Anti-pot crusader Kevin Sabet traveled to Vancouver, British Columbia last week to publicize the launch of a website dedicated to serving as a watchdog against Canada’s new legal cannabis industry. Sabet and a small group of representatives from allied groups Smart Approaches to Marijuana Canada, Air We Share, and Airspace Action on Smoking and Health gathered on the steps of the Vancouver Art Museum on Wednesday to protest the legalization of pot.
In an effort to oppose the newly legal Canadian recreational cannabis industry, Sabet said that Smart Approaches to Marijuana Canada was launching a new website, www.PotWatch.org, “to expose the harms of Big Marijuana in Canada.”
“Join our coalition that is fearlessly investigating, exposing, challenging, and holding the marijuana industry accountable,” extolls the organization’s website.
In an email to supporters about the event, Sabet predicted dire consequences would result from the legalization of cannabis.

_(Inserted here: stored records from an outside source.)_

/-- R168, R170: a STATUS POLL clocks out the port status byte and changes nothing else. A FETCH clocks the held answer out behind it
and removes the answer once its last byte is out; with none held it clocks out NO_ANSWER. Only the port's slot and its output
change. Holding the bytes clocked out as state, and none beyond an answer's end, is the model's choice (log entry 15). Table 11-2,
R177: the bits of the status byte. R168: a transaction is a SEND by its byte 0x5A, a FETCH by 0xA5, and a status poll by any other
byte or with none complete. R170: READY[p] is asserted exactly while the slot holds an answer. -/
def Obligations.PollAndFetchClockOutTheSlot : Prop :=
  ∀ (p : PortId) (n : Nat) (s : State),
    let out := fun bytes => s.setPort p { s.port p with sdo := statusByte s p :: bytes }
    exec (.statusPoll p) s = .next (out []) ∧
    (∀ a, (s.port p).slot = .ready a →
      ((answerFrame a).length ≤ n → exec (.fetch p n) s = .next (setSlot p .idle (out (answerFrame a)))) ∧
      (n < (answerFrame a).length → exec (.fetch p n) s = .next (out ((answerFrame a).take n)))) ∧
    (ready s p = false →
      exec (.fetch p n) s = .next (out ((answerFrame { status := .noAnswer, echo := 0, payload := [] }).take n))) ∧
    (ready s p = true ↔ ∃ a, (s.port p).slot = .ready a) ∧
    (let b := (statusByte s p).toNat
     b % 4 = (match (s.port p).slot with
       | .idle => 0
       | .working _ _ => 1
       | .ready _ => 2) ∧
     ((statusByte s p)[2] = true ↔ (s.port p).latch &&& (s.port p).eventEnable ≠ 0 ∨ s.signals &&& (s.port p).signalEnable ≠ 0) ∧
     ((statusByte s p)[3] = true ↔ ∃ n, (s.port p).link = .up n) ∧
     b / 16 % 4 = portNumber p ∧ (statusByte s p)[6] = false ∧ (statusByte s p)[7] = true) ∧
    (transactionOf p [] = .statusPoll p ∧
      ∀ (x : Byte) (frame : List Byte), transactionOf p (x :: frame) =
        if x = 0x5A then sendOf p frame else if x = 0xA5 then .fetch p frame.length else .statusPoll p)

/-- R169: a SEND frame that is refused is answered by the first finding that applies, if the slot is IDLE; only a frame with a sound
check value and length is valid for the link. In a slot that is not IDLE a request that is taken has no effect but on the link and
its output, PORT RESET apart. -/
def Obligations.SendFramesAreJudgedBeforeTheirRequest : Prop :=
  (∀ (p : PortId) (frame : List Byte) (s : State),
    let polled := s.setPort p { s.port p with sdo := [statusByte s p] }
    let refused := fun (st : Status) (echo : Byte) (t : State) =>
      if (s.port p).slot = .idle then withAnswer p st echo [] t else t
    (frame.length < 4 → exec (.framingRefusal p frame) s = .next (refused .frameError 0 polled)) ∧
    (4 ≤ frame.length → checkMatches frame = false →
      exec (.framingRefusal p frame) s = .next (refused .frameError (frame.headD 0) polled)) ∧
    (∀ code len rest, frame = code :: len :: rest → 2 ≤ rest.length → checkMatches frame = true →
      (250 < len.toNat ∨ frame.length ≠ len.toNat + 4 →
        exec (.framingRefusal p frame) s = .next (refused .badLength code polled)) ∧
      (len.toNat ≤ 250 → frame.length = len.toNat + 4 →
        (payloadLength code.toNat = none →
          exec (.framingRefusal p frame) s = .next (refused .unknownCommand code (afterFrame p s))) ∧
        (∀ l, payloadLength code.toNat = some l → lengthFits l len.toNat = false →
          exec (.framingRefusal p frame) s = .next (refused .badLength code (afterFrame p s)))))) ∧
  (∀ (c : Instr) (p : PortId) (code : Nat) (payload : List Byte) (s : State), requestParts c = some (p, code, payload) →
    (s.port p).slot ≠ .idle → c ≠ .portReset p → exec c s = .next (afterFrame p s))

/-- R171, R174, R152: the link timer expires when the time since the last valid frame reaches LINK_TIMEOUT[p] × 10 ms, and takes the
UP link DOWN: the port's locks are freed by force, its cursor is demoted to FOLLOW, and PORT_DOWN is raised in the latches of the
other two ports. A DOWN link and a timeout of 0 have no expiry. That the event has no effect there, and none before its time (a
valid frame was taken first), is the model's form (log entry 7). -/
def Obligations.LinkTimeoutTakesTheLinkDown : Prop :=
  ∀ (p : PortId) (s : State),
    ((s.port p).link = .down ∨ s.setup.linkTimeout p = 0 → exec (.linkTimeout p) s = .next s) ∧
    (∀ n, (s.port p).link = .up n → n < s.setup.linkTimeout p * 10000 → exec (.linkTimeout p) s = .next s) ∧
    (∀ n, (s.port p).link = .up n → s.setup.linkTimeout p ≠ 0 → s.setup.linkTimeout p * 10000 ≤ n →
      ∃ t, exec (.linkTimeout p) s = .next t ∧ (t.port p).link = .down ∧ (t.port p).slot = (s.port p).slot ∧
        (∀ k, t.locks.holder k = if s.locks.holder k = some p then none else s.locks.holder k) ∧
        t.pst.cursor p = { s.pst.cursor p with mode := .follow } ∧ (∀ q, q ≠ p → t.pst.cursor q = s.pst.cursor q) ∧
        t.pst.records = s.pst.records ∧ t.pst.nextSeq = s.pst.nextSeq ∧
        (∀ q, q ≠ p → outstanding .portDown (t.port q) = true) ∧
        outstanding .portDown (t.port p) = outstanding .portDown (s.port p) ∧
        ((∃ k, s.locks.holder k = some p) → ∀ q, outstanding .lockForced (t.port q) = true) ∧
        ((∀ k, s.locks.holder k ≠ some p) → ∀ q, outstanding .lockForced (t.port q) = outstanding .lockForced (s.port q)) ∧
        (s.locks.envelope = some p → t.env = { s.env with suspended := s.env.suspended || (zoneListFault s.env).isSome }) ∧
        (s.locks.envelope ≠ some p → t.env = s.env) ∧
        (s.locks.markers = some p → t.mku.suspended = (s.mku.suspended || (markerTableFault s.mku).isSome)) ∧
        (s.locks.markers ≠ some p → t.mku = s.mku) ∧ t.mku.table = s.mku.table ∧
        t.slb = s.slb ∧ t.chu = s.chu ∧ t.scv = s.scv ∧ t.adv = s.adv ∧ t.head1 = s.head1 ∧ t.head2 = s.head2 ∧
        t.signals = s.signals ∧ t.setup = s.setup)

/-- R172, R173: TAKE LOCK and GIVE LOCK from an IDLE slot. A free lock is granted, with the marks of R59 and R127; a held one is
reported with its holder. A give by the holder is refused with the first failing entry of an invalid table (R60, R130), and frees
the lock and clears the table's suspension flag otherwise; for MARKERS the next expected marker is recomputed (R68): the first
enabled entry in direction order that is not passed by more than its window, none at quality LOST or in UNDETERMINED direction. A
lock number above 2 is answered BAD_VALUE. The marker table is valid exactly when the surveyed chainages of its enabled entries rise
strictly with the index, and its first failing entry is the first enabled one that does not lie above the enabled one before it. -/
def Obligations.LocksAreTakenAndGiven : Prop :=
  ∀ (p : PortId) (b : Byte) (s : State), (s.port p).slot = .idle →
    let c := s.chu.chainage / 1000
    let enabled := fun (i : Nat) => (s.mku.table[i]?).any (·.enabled)
    let passed := fun (e : Direction) (i : Nat) => (s.mku.table[i]?).any fun x => match e with
      | .increasing => decide (x.surveyed + x.window < c)
      | .decreasing => decide (c + x.window < x.surveyed)
    let inOrder := fun (e : Direction) => match e with
      | .increasing => List.range 256
      | .decreasing => (List.range 256).reverse
    let next : Option Nat := if s.chu.quality = .lost then none else match s.chu.direction with
      | none => none
      | some e => (inOrder e).find? fun i => enabled i && !passed e i
    let fails := fun (i : Nat) => ∃ e, s.mku.table[i]? = some e ∧ e.enabled = true ∧
      ∃ (j : Nat) (f : MarkerEntry), j < i ∧ s.mku.table[j]? = some f ∧ f.enabled = true ∧ e.surveyed ≤ f.surveyed ∧
        ∀ m, j < m → m < i → enabled m = false
    (2 < b.toNat → exec (.takeLock p b) s = .next (onlyAnswer p .badValue 0x08 [] s) ∧
      exec (.giveLock p b) s = .next (onlyAnswer p .badValue 0x09 [] s)) ∧
    (∀ k, lockOf b = some k →
      (s.locks.holder k = none →
        exec (.takeLock p b) s = .next (withAnswer p .granted 0x08 []
          { afterFrame p s with
            locks := s.locks.setHolder k (some p)
            slb := if k = .envelope then
                { s.slb with openSlices := s.slb.openSlices.map fun x => { x with editMark := true } } else s.slb
            mku := if k = .markers then { s.mku with nextExpected := none } else s.mku })) ∧
      (s.locks.holder k = some p → exec (.takeLock p b) s = .next (onlyAnswer p .granted 0x08 [] s)) ∧
      (∀ q, s.locks.holder k = some q → q ≠ p →
        exec (.takeLock p b) s = .next (onlyAnswer p .held 0x08 [BitVec.ofNat 8 (portNumber q)] s)) ∧
      (s.locks.holder k ≠ some p → exec (.giveLock p b) s = .next (onlyAnswer p .notHolder 0x09 [] s)) ∧
      (s.locks.holder k = some p →
        (∀ i, lockFault k s = some i →
          exec (.giveLock p b) s = .next (onlyAnswer p .orderError 0x09 [BitVec.ofNat 8 i] s)) ∧
        (lockFault k s = none →
          exec (.giveLock p b) s = .next (withAnswer p .ok 0x09 []
            { afterFrame p s with
              locks := s.locks.setHolder k none
              env := if k = .envelope then { s.env with suspended := false } else s.env
              mku := if k = .markers then { s.mku with suspended := false, nextExpected := next } else s.mku })))) ∧
    lockFault .setup s = none ∧ lockFault .envelope s = zoneListFault s.env ∧ lockFault .markers s = markerTableFault s.mku ∧
    (∀ i, markerTableFault s.mku = some i ↔ fails i ∧ ∀ j, j < i → ¬fails j) ∧
    (markerTableFault s.mku = none ↔
      ∀ (i j : Nat) (e f : MarkerEntry), s.mku.table[i]? = some e → s.mku.table[j]? = some f → i < j → e.enabled = true →
        f.enabled = true → e.surveyed < f.surveyed)

/-- R175, R176: the requests of the Signal Word and of the event latch from an IDLE slot. SET SIGNALS and CLEAR SIGNALS answer the
new word; READ EVENTS answers the latch as it stood and empties it; the enables are replaced. -/
def Obligations.SignalsAndEventsAreSetAndRead : Prop :=
  ∀ (p : PortId) (m : SignalMask) (em : EventMask) (s : State), (s.port p).slot = .idle →
    let a := afterFrame p s
    exec (.setSignals p m) s =
      .next (withAnswer p .ok 0x04 (bytesOf 2 (s.signals ||| m).toNat) { a with signals := s.signals ||| m }) ∧
    exec (.clearSignals p m) s =
      .next (withAnswer p .ok 0x05 (bytesOf 2 (s.signals &&& ~~~m).toNat) { a with signals := s.signals &&& ~~~m }) ∧
    exec (.setSignalEnable p m) s = .next (withAnswer p .ok 0x06 [] (a.setPort p { a.port p with signalEnable := m })) ∧
    exec (.readEvents p) s =
      .next (withAnswer p .ok 0x02 (bytesOf 4 (s.port p).latch.toNat) (a.setPort p { a.port p with latch := 0 })) ∧
    exec (.setEventEnable p em) s = .next (withAnswer p .ok 0x03 [] (a.setPort p { a.port p with eventEnable := em }))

“October 17th, 2018 will be a day we look back on as a dark day in our history – the day Canada began nationwide legal sales of high-potency marijuana,” Sabet wrote. “It will be remembered as the day Canadian lawmakers put the interest of an addiction-for-profit industry over the health and safety of its citizens.”
Anti-Pot Arguments Already Addressed
At the protest, speakers and placards relied on anti-pot cliches including the fears of easier access to cannabis for youth and opposition to “Big Pot,” arguments already addressed by Canadian Prime Minister Justin Trudeau in his call for the legalization of cannabis.
In 2016, Trudeau noted that “young people have easier access to cannabis now, in Canada, than they do in just about any other countries in the world. [Of] 29 different countries studied by the U.N., Canada was number one in terms of underage access to marijuana.”
Trudeau also refuted the notion that the legalization of recreational pot was a giveaway to business interests and said that regulating the industry could help keep cannabis away from youth.
“I have no doubt that Canadians and entrepreneurs will be tremendously innovative in finding ways to create positive economic benefits from the legalization and control of marijuana, but our focus is on protecting kids and protecting our streets,” said Trudeau.
The prime minister also noted that with or without legalization, Canada would have a cannabis industry.
“The other piece of it is there are billions upon billions of dollars flowing into the pockets of organized crime, street gangs, and gun-runners, because of the illicit marijuana trade, and if we can get that out of the criminal elements and into a more regulated fashion we will reduce the amount of criminal activity that’s profiting from those, and that has offshoots into so many other criminal activities,” said Trudeau. “So those are my focuses on that.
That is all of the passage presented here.